First, Earwood clearly had no actual authority. Although a member as an agent, he only has the capacity to act within the normal business dealings of Kinwood. This is certainly a situation where he was not acting in normal business dealings. As such, there is no actual authority.

Second, there is no apparent authority. Earwood, as the sole owner of Northlake, had knowledge that he did not have the authority to transfer the property of Kinwood to Northlake. As such, there is no apparent authority.

Because Earwood had no authority, and the actions were not later ratified by Kinwood, the transaction is void and the property interests returns to Kinwood.

Ensuring an Agent has Authority

There are three main methods to ensure that an agent has authority.
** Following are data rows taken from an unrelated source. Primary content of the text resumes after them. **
-- ==== Sys2Proof/Machine/Inputs.lean ====
section
/-! DEFINITION. Input Receivers: links, descriptors, lock timers and Read Input (04_inputs_and_the_frame_decoder.md, 4.1). -/

namespace Sys2Proof.Machine

/-- A mask of a multichannel descriptor is valid: FL and FR, and no bit above HR (R63). -/
def maskValid (mask : Half) : Bool := mask.getLsbD 0 && mask.getLsbD 1 && decide (mask.toNat < 1024)

/-- The record that a valid descriptor gives an input; none for a descriptor that is not valid
(R63). -/
def recordOf (d : Descriptor) : Option InputRec :=
  if 2 < d.rate.toNat then none
  else
    match d.kind with
    | .twoChannel => some { state := .pcm2, mask := some 3, rate := some d.rate, timer := none, link := some d }
    | .multichannel =>
      if maskValid d.mask then
        some { state := if d.mask = 3 then .pcm2 else .pcmn, mask := some d.mask,
               rate := some d.rate, timer := none, link := some d }
      else none
    | .packed => some { state := .packed, mask := none, rate := some d.rate, timer := none, link := some d }
    | .unknown => none

/-- An input in LOCKING with its 20 ms running (R63). -/
def InputRec.locking (d : Descriptor) : InputRec :=
  { state := .locking, mask := none, rate := none, timer := some 20, link := some d }

/-- A change of an input's state: INPUT is raised, the Zone Controller recomputes the source
statuses, the Frame Decoder its binding (R65). -/
def State.changeInput (s : State) (i : Fin 8) (r : InputRec) : State :=
  (((s.setInput (digital i) r).raiseInput (digital i)).refreshStatuses).refreshBinding

/-- SIGNAL_ARRIVAL (R63). -/
def State.signalArrives (s : State) (i : Fin 8) (d : Descriptor) : State :=
  if (s.input (digital i)).state = .noSignal then s.changeInput i (InputRec.locking d) else s

/-- SIGNAL_LOSS (R63). -/
def State.signalLost (s : State) (i : Fin 8) : State :=
  if (s.input (digital i)).state = .noSignal then s else s.changeInput i InputRec.noSignal

/-- The descriptor of a link is read: a valid one takes the input to its kind, one that is not valid
leaves it in LOCKING with its timer absent (R63). -/
def State.readDescriptor (s : State) (i : Fin 8) (d : Descriptor) : State :=
  match recordOf d with
  | some r => s.changeInput i r
  | none => s.setInput (digital i) { InputRec.locking d with timer := none }

/-- DESCRIPTOR_CHANGE (R63). -/
def State.descriptorChanges (s : State) (i : Fin 8) (d : Descriptor) : State :=
  let r := s.input (digital i)
  match r.state with
  | .noSignal => s
  | .locking =>
    if r.timer.isSome then s.setInput (digital i) { r with link := some d } else s.readDescriptor i d
  | _ => s.changeInput i (InputRec.locking d)

/-- LOCK_TIMER_EXPIRY: the end of the 20 ms (R63). -/
def State.lockTimerEnds (s : State) (i : Fin 8) : State :=
  let r := s.input (digital i)
  match r.state, r.timer, r.link with
  | .locking, some _, some d => s.readDescriptor i d
  | _, _, _ => s

/-- The source status of a zone is derived, with no event (R23). -/
def State.deriveStatus (s : State) (z : Zone) : State :=
  s.setZone z { s.zone z with status := s.statusOf (s.zone z).live }

/-- The end of a full reset: each digital input is NO_SIGNAL, the source statuses are derived (R23),
and each link that is present is taken as a signal arrival (R67). -/
def State.resetInputs (s : State) : State :=
  let links := s.inputs
  allDigital.foldl (fun s i =>
    match (links[(digital i)]).link with
    | some d => s.signalArrives i d
    | none => s) (Zone.all.foldl State.deriveStatus { s with inputs := InputRec.table })

/-! ### Read Input (R66) -/

/-- The five bytes of an input record (R66). -/
def InputRec.bytes (r : InputRec) (i : Fin 12) : List Byte :=
  [natByte i.val, r.state.code] ++ halfBytes (r.mask.getD 0) ++ [optByte id r.rate]

/-- The twelve inputs in order. -/
def allInputs : List (Fin 12) := [0, 1, 2, 3, 4, 5, 6, 7, 8, 9, 10, 11]

/-- The inputs that Read Input names: one of the twelve, or ALL, 0x80 (R66, R206). -/
def inputsNamed (b : Byte) : Option (List (Fin 12)) :=
  if h : b.toNat < 12 then some [⟨b.toNat, h⟩] else if b = 0x80 then some allInputs else none

/-- Read Input (R66). -/
def doReadInput (_x : Ctx) (input : Byte) (count : Half) (s : State) : Answer × State :=
  match inputsNamed input with
  | none => (Answer.badParam 0, s)
  | some is => (readCommand 1 count ((is.map (fun i => (s.input i).bytes i)).flatten), s)

end Sys2Proof.Machine
end

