/-- The samples written for an output, if it is written (R104, R105). An output GRANTED to MAIN whose
position is not in the speaker set is written silence (log 26), and so is a subwoofer in RAMP_DOWN
(log 16). -/
def State.writtenWave (s : State) (audio : BlockAudio) (v : Sound) (rs : List Redirect) (o : Fin 13) :
    Option Wave :=
  let r := s.out o
  match r.state, r.phase, r.zone, r.role with
  | .granted, _, some .main, some (.pos p) =>
    some (if s.mix.speakerSet.contains p then s.positionWave v rs p else Wave.silent)
  | .granted, _, some z, some role => some (s.remoteWave audio z role)
  | .handover, some .rampDown, some .main, some (.pos p) =>
    some (match Position.channel p with
      | some ch => v.get ch
      | none => Wave.silent)
  | .handover, some .rampDown, some z, some role => some (s.leavingWave audio z role)
  | _, _, _, _ => none

/-! ### Stage 5 and the lines (R105, R110, R123) -/

/-- The output's polarity is INVERTED (R104, R110): remote outputs are always NORMAL. -/
def State.isInverted (s : State) (o : Fin 13) : Bool :=
  match (s.out o).zone, (s.out o).role with
  | some .main, some (.pos p) => (s.speaker p).inverted
  | _, _ => false

/-- Put samples on the lane of an output. -/
def State.setLane (s : State) (o : Fin 13) (xs : List Sample) : State :=
  s.setMix { s.mix with lanes := s.mix.lanes.set o xs }

/-- The words of a segment's run. -/
def Segment.words (g : Segment) : Nat := g.count * pageWords

/-- The place of the write position in the ring. -/
def Segment.place (g : Segment) : Nat := g.writePos - g.base * pageWords

/-- The DRAM after the 48 samples of a block have been written (R123). -/
def State.writeBlock (s : State) (g : Segment) (w : Wave) : State :=
  s.setDelay { s.delay with
    dram := Dram.writeRing s.delay.dram (g.base * pageWords) g.words g.place (w.map toSample) }

/-- The 48 samples written T samples before those of this block (R105, R123). -/
def State.readBlock (s : State) (g : Segment) : List Sample :=
  Dram.readRing s.delay.dram (g.base * pageWords) g.words (ringBack g.words g.place g.delay) blockLength

/-- The write position moves on by 48 around the ring (R123). -/
def Segment.advance (g : Segment) : Segment :=
  { g with writePos := g.base * pageWords + (g.place + blockLength) % g.words }

/-- Write a block for an output, read it T samples later, and put it on the lane with gain and
polarity (R105, R110, R123). -/
def State.playOutput (s : State) (o : Fin 13) (g : Segment) (w : Wave) : State :=
  let s1 := s.writeBlock g w
  let word := gainWord (s1.gain o).current
  let xs := (s1.readBlock g).map (fun x => outputSample word (s.isInverted o) x.toInt)
  (s1.setDelay (s1.delay.setSegment o g.advance)).setLane o xs

/-- The lane of an output in one block (R105, R124). -/
def State.renderOutput (s : State) (o : Fin 13) (w : Option Wave) : State :=
  match s.delay.segment o, w with
  | some g, some w => if g.copying then s.silenceLane o else s.playOutput o g w
  | _, _ => s.silenceLane o

/-- Step 3 of a block start: the samples of every output (R86). -/
def State.renderBlock (s : State) (audio : BlockAudio) : State :=
  let v := s.virtualSound audio
  let rs := s.redirects v
  (allOutputs.map (fun o => (o, s.writtenWave audio v rs o))).foldl
    (fun s ow => s.renderOutput ow.1 ow.2) (s.takeFilters rs)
First a Secretary’s Certificate (a document by a designated secretary certifying that certain individuals have authority). Second, opinion letters (letters exchanged by attorneys to confirm who has authority). Third, a statement of authority (a certification that is filed with the government).

Principal Liability for Agent Torts

Quite simply, if an agent engages in a tort while within the scope of work of a business, the business may be liable for the agent’s conduct. This doctrine is called “respondeat superior” which directly translates to “let the master answer.” However, this only applies if the tortfeasor is an agent of the principal and engaged in the tort while in the scope of employment.

The Principal-Agent Problem and Agent Duties

The principal-agent problem is that both the principal and the agent have interests and sometimes that agent does not act in the interest of the principal but instead acts in their self-interests. In this situation, principals are required to make expenditures to limit costs associated with agent self-interest.

In an effort to reduce to reduce this self-interest, the law imposes a fiduciary duty of loyalty on the agent. These often protect the principal from the agent engaging in competition against the principal, take from the principal, etc. However, these requirements often come as a safety net, rather than the primary mode of recovery.

Foodcomm International v. Barry

328 F.3d 300 (7th Cir. 2003).

Foodcomm obtaining a preliminary injunction against Barry (and others) who appealed.


Did Barry and others breach their fiduciary Foodcomm when they started their own business in competition and took Foodcomm’s largest customer with them?


Agents owe a fiduciary duty of loyalty to:

  1. Not exploit their positions within the corporation
  2. Hinder the ability to conduct business.

A breach occurs when agents:

  1. Fail to inform the company that they are forming a rival company
  2. Solicit the business of a single customer before leaving
  3. Use company equipment to assist them in the breach
  4. Or solicit other employees to join them.

There was a breach of the duty, the injunction is merited.


Foodcomm and a customer called Empire entered into negotiations for a new business format. The negotiations did not go well. Two of Foodcomm’s highest paid employees went to Empire to “smooth things over.” However, when they learned that the relationship between Foodcomm and Empire could not be repaired, they determined to start their own business (called Outback exports) and offer their services to Empire. Plans and negotiations for this new enterprise occurred over Foodcomm equipment.

When the employees resigned from their position with Foodcomm, Foodcomm discovered that they had started a rival company. They then sued the employees to enjoin them from working for Outback or Empire.


Although the employees were not officers, their standing as agents within the company subjects them to a fiduciary duty of loyalty to Foodcomm. They breached this duty when they 1) started a rival company, 2) took Foodcomm’s largest customer, and 3) used Foodcomm’s resources to do so.

Additional Notes

When we consider a duty of loyalty, the first consideration is whether there are conflict of interest transactions. This occurs when an employee may be doing the same work for competitors.


The content contained in this article may contain inaccuracies and is not intended to reflect the opinions, views, beliefs, or practices of any academic professor or publication. Instead, this content is a reflection on the author’s understanding of the law and legal practices.